К большому неудовольствию Стрикланда, Анаягам посмеивался чуть ли не на протяжении всего фильма. В поведении Мэри Мелиш проступало нечто, похожее на тихое удовлетворение, и это тоже представлялось Стрикланду дурным предзнаменованием. Ему неожиданно показалось, что фильм совершенно не отражает того, ради чего он замышлялся. На какое-то мгновение он даже не смог сосредоточиться на исходных установках.
Когда вспыхнул свет, Анаягам повернулся к нему и еще раз хохотнул.
– Очень хорошо. Довольно утонченно. Не по-американски.
– Вы уверены, что хорошо? – вежливо поинтересовался Стрикланд.
– Да, фильм хорош, хорош, – оживленно заговорил продюсер. В клетчатой рубашке и вязаном галстуке, убеленный сединами и круглолицый, он был бы похож на английского сквайра, будь его кожа погрубее и с оттенком, который придает неумеренное потребление виски. В его глазах Стрикланд заметил огонек лукавства.
– Интересно, насколько вы искренни?
– Я не знаю, что вы называете искренностью, – заметил Стрикланд. – Фильм отражает существующую там ситуацию.
– Правда прекрасна.
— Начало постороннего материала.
-- ==== Sys2Proof/Certificates/Slice0/Obligations.lean ====
section
/-! DEFINITION. The statements about the machine. Where a statement rests on a decision or a derivation that the spec
marks as its own (D<n> of spec/92_eei_decisions.md, or "derived"), or on an entry of the assumption log, its docstring
says so. -/

open Sys2Proof Sys2Proof.Machine

/-! Encodings. -/

/-- spec/30_encoding.md R57, R58 (the spec's decision D19), R55. No bit of an encoding is dropped: decoding an encoded
well-formed instruction gives it back. The LCD words and their open low bits as instructions: assumption log 6 and 7. -/
def Obligations.DecodeInvertsEncode : Prop :=
  ∀ i : Instr, i.wellFormed = true → decode (encode i) = .ok i

/-- spec/30_encoding.md R56 to R61 (D19, D20), R55. The other direction: a word that decodes has that one encoding, so
no reserved word falls through to a neighbour. A text beside a word that takes none is dropped (assumption log 14). The
LCD words: assumption log 6 and 7. -/
def Obligations.EncodeInvertsDecode : Prop :=
  (∀ (word : BitVec 10) (i : Instr), decode (.lcd word) = .ok i → i.wellFormed = true ∧ encode i = .lcd word) ∧
  (∀ (cw : BitVec 32) (text : List Byte) (i : Instr), decode (.command cw text) = .ok i →
    i.wellFormed = true ∧ ∃ kept, encode i = .command cw kept ∧
      (kept = text ∨ (kept = [] ∧ ∀ line t, i ≠ .writeText line t)))

/-- spec/30_encoding.md R57, R61 (D19, D20). A command word is an instruction exactly when it shows the fixed bits of a
command row of spec/opcode_table.json and no ctl field of that row is 01. -/
def Obligations.LegalWordsAreTableRows : Prop :=
  ∀ (cw : BitVec 32) (text : List Byte),
    (∃ i, decode (.command cw text) = .ok i) ↔
      ∃ row ∈ commandRows, cw &&& row.mask = row.fixed ∧ ∀ lo ∈ row.ctls, cw.extractLsb' lo 2 ≠ 0b01

/-- spec/95_test_vectors.md 2.1 and spec/30_encoding.md section 6: eight command words over the families, two illegal ones,
with what they stand for. The LCD word is from the classes of spec/30_encoding.md R55, section 3; that such a word is an
instruction is the model's choice (assumption log 6). -/
def Obligations.SpecWordsDecode : Prop :=
  decodeTableWord 32 0x010000A5 = some (.shiftOut8 0xA5) ∧
  decodeTableWord 32 0x01010800 = some (.shiftOut16 0x0800) ∧
  decodeTableWord 32 0x02000141 = some (.busWrite 1 0x41) ∧
  decodeTableWord 32 0x04000000 = some (.srOe 0) ∧
  decodeTableWord 32 0x06FFFFFF = some (.backlightFor 16777215) ∧
  decodeTableWord 32 0x13000002 = some (.writeText 2 []) ∧
  decodeTableWord 32 0x2100003F = some (.setDisplay .set .set .set) ∧
  decodeTableWord 32 0x23000200 = some (.setFunction .clear .keep .keep) ∧
  decodeTableWord 32 0x20000001 = none ∧
  decodeTableWord 32 0x01000100 = none ∧
  decodeTableWord 16 0b0010000000 = some (.lcdSetDdramAddress 0)

/-- spec/30_encoding.md R51 to R53 and spec/41_lcd_write_sequencer.md R84 (D3, D41). For every data-pin map the spec admits,
the bus word shows bit k of the byte at 11 + k for k = 0..4 and at d5, d6, d7 for k = 5..7, RS at 8, and 0 everywhere
else, so that E and RW are low; `Unmap` reads those lines and undoes `Map`. That data lines put at 0..4 carry data, which
D4 and R84 call always 0, is the model's choice: assumption log 21. -/
def Obligations.DataPinMapIsReversible : Prop :=
  ∀ (dp : DataHiPos) (rs : Bit) (b : Byte), dp.distinct = true →
    unmapWord dp (mapByte dp b) = b ∧ unmapWord dp (busWord dp rs b) = b ∧ mapByte dp b = busWord dp 0 b ∧
    (busWord dp rs b).extractLsb' 8 1 = rs ∧ rwOf (busWord dp rs b) = false ∧ eOf (busWord dp rs b) = false ∧
    (∀ k, k < 5 → (busWord dp rs b).getLsbD (11 + k) = b.getLsbD k) ∧
    (busWord dp rs b).getLsbD dp.d5.val = b.getLsbD 5 ∧ (busWord dp rs b).getLsbD dp.d6.val = b.getLsbD 6 ∧
    (busWord dp rs b).getLsbD dp.d7.val = b.getLsbD 7 ∧
    (∀ j, j < 11 → j ≠ 8 → j ≠ dp.d5.val → j ≠ dp.d6.val → j ≠ dp.d7.val → (busWord dp rs b).getLsbD j = false) ∧
    ∀ q : Word, (∀ k, k < 5 → (unmapWord dp q).getLsbD k = q.getLsbD (11 + k)) ∧
      (unmapWord dp q).getLsbD 5 = q.getLsbD dp.d5.val ∧ (unmapWord dp q).getLsbD 6 = q.getLsbD dp.d6.val ∧
      (unmapWord dp q).getLsbD 7 = q.getLsbD dp.d7.val

/-- spec/30_encoding.md R58 and spec/43_lcd_command_state_machine.md R120 (D13). A ctl field changes its own bit alone,
to the value it names, and doing it again changes nothing. -/
def Obligations.CtlFieldsAreBitSurgical : Prop :=
  ∀ (r : Byte) (k j : Nat) (x : Ctl), k < 8 →
    (applyCtl r k x).getLsbD j =
      (if j = k then (match x with | .keep => r.getLsbD j | .clear => false | .set => true) else r.getLsbD j) ∧
    applyCtl (applyCtl r k x) k x = applyCtl r k x

/-- spec/43_lcd_command_state_machine.md R121 to R124 and spec/10_state.md R18 to R21 (the spec's decision D12). Each flag
stands at its own bit: ID 1 and S 0 of REG_ENTRY, D 2, C 1 and B 0 of REG_DISPLAY, SC 3 and RL 2 of REG_SHIFT, DL 4, N 3
and F 2 of REG_FUNCTION. The new byte is the old one with those bits at the levels that the ctl values make of them. -/
def Obligations.RegisterFlagsStandAtTheirBits : Prop :=
  ∀ r : Byte,
    (∀ id s, entryWith r id s =
      r.extractLsb' 2 6 ++ BitVec.ofBool (ctlLevel id r[1]) ++ BitVec.ofBool (ctlLevel s r[0])) ∧
    (∀ d c b, displayWith r d c b =
      r.extractLsb' 3 5 ++ BitVec.ofBool (ctlLevel d r[2]) ++ BitVec.ofBool (ctlLevel c r[1]) ++
        BitVec.ofBool (ctlLevel b r[0])) ∧
    (∀ sc rl, shiftWith r sc rl =
      r.extractLsb' 4 4 ++ BitVec.ofBool (ctlLevel sc r[3]) ++ BitVec.ofBool (ctlLevel rl r[2]) ++ r.extractLsb' 0 2) ∧
    (∀ dl n f, functionWith r dl n f =
      r.extractLsb' 5 3 ++ BitVec.ofBool (ctlLevel dl r[4]) ++ BitVec.ofBool (ctlLevel n r[3]) ++
        BitVec.ofBool (ctlLevel f r[2]) ++ r.extractLsb' 0 2)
Вам не кажется? – Анаягам повернулся к мисс Мелиш, и Стрикланду показалось, что он вот-вот подмигнет ей. – Я считаю, что в кино правда прекрасна.
– Вполне резонно, – согласился Стрикланд.
– У вас глубоко проникающий взгляд, – продолжал Анаягам. – Вы грубый насильник.
– Благодарю, – отозвался Стрикланд.
– Вы знаете, что говорится в законе об изнасиловании? – игриво спросил Анаягам. Его вопрос был адресован прежде всего мисс Мелиш, а потом уже к Стрикланду. – В нем говорится, что проникновение, каким бы незначительным оно ни было, является достаточным основанием для предъявления обвинения в совершении преступления.
– Разве это правильно? – спросил Стрикланд.
– Проникновение, – повторил Анаягам, – каким бы незначительным оно ни было.
Они вышли из затемненного зала в коридор. Вдоль багровой стены стояли выстроенные в ряд металлические стулья с сиденьями, обтянутыми красным кожзаменителем. Напротив в рамке висела афиша труппы «Мимы Сан-Франциско».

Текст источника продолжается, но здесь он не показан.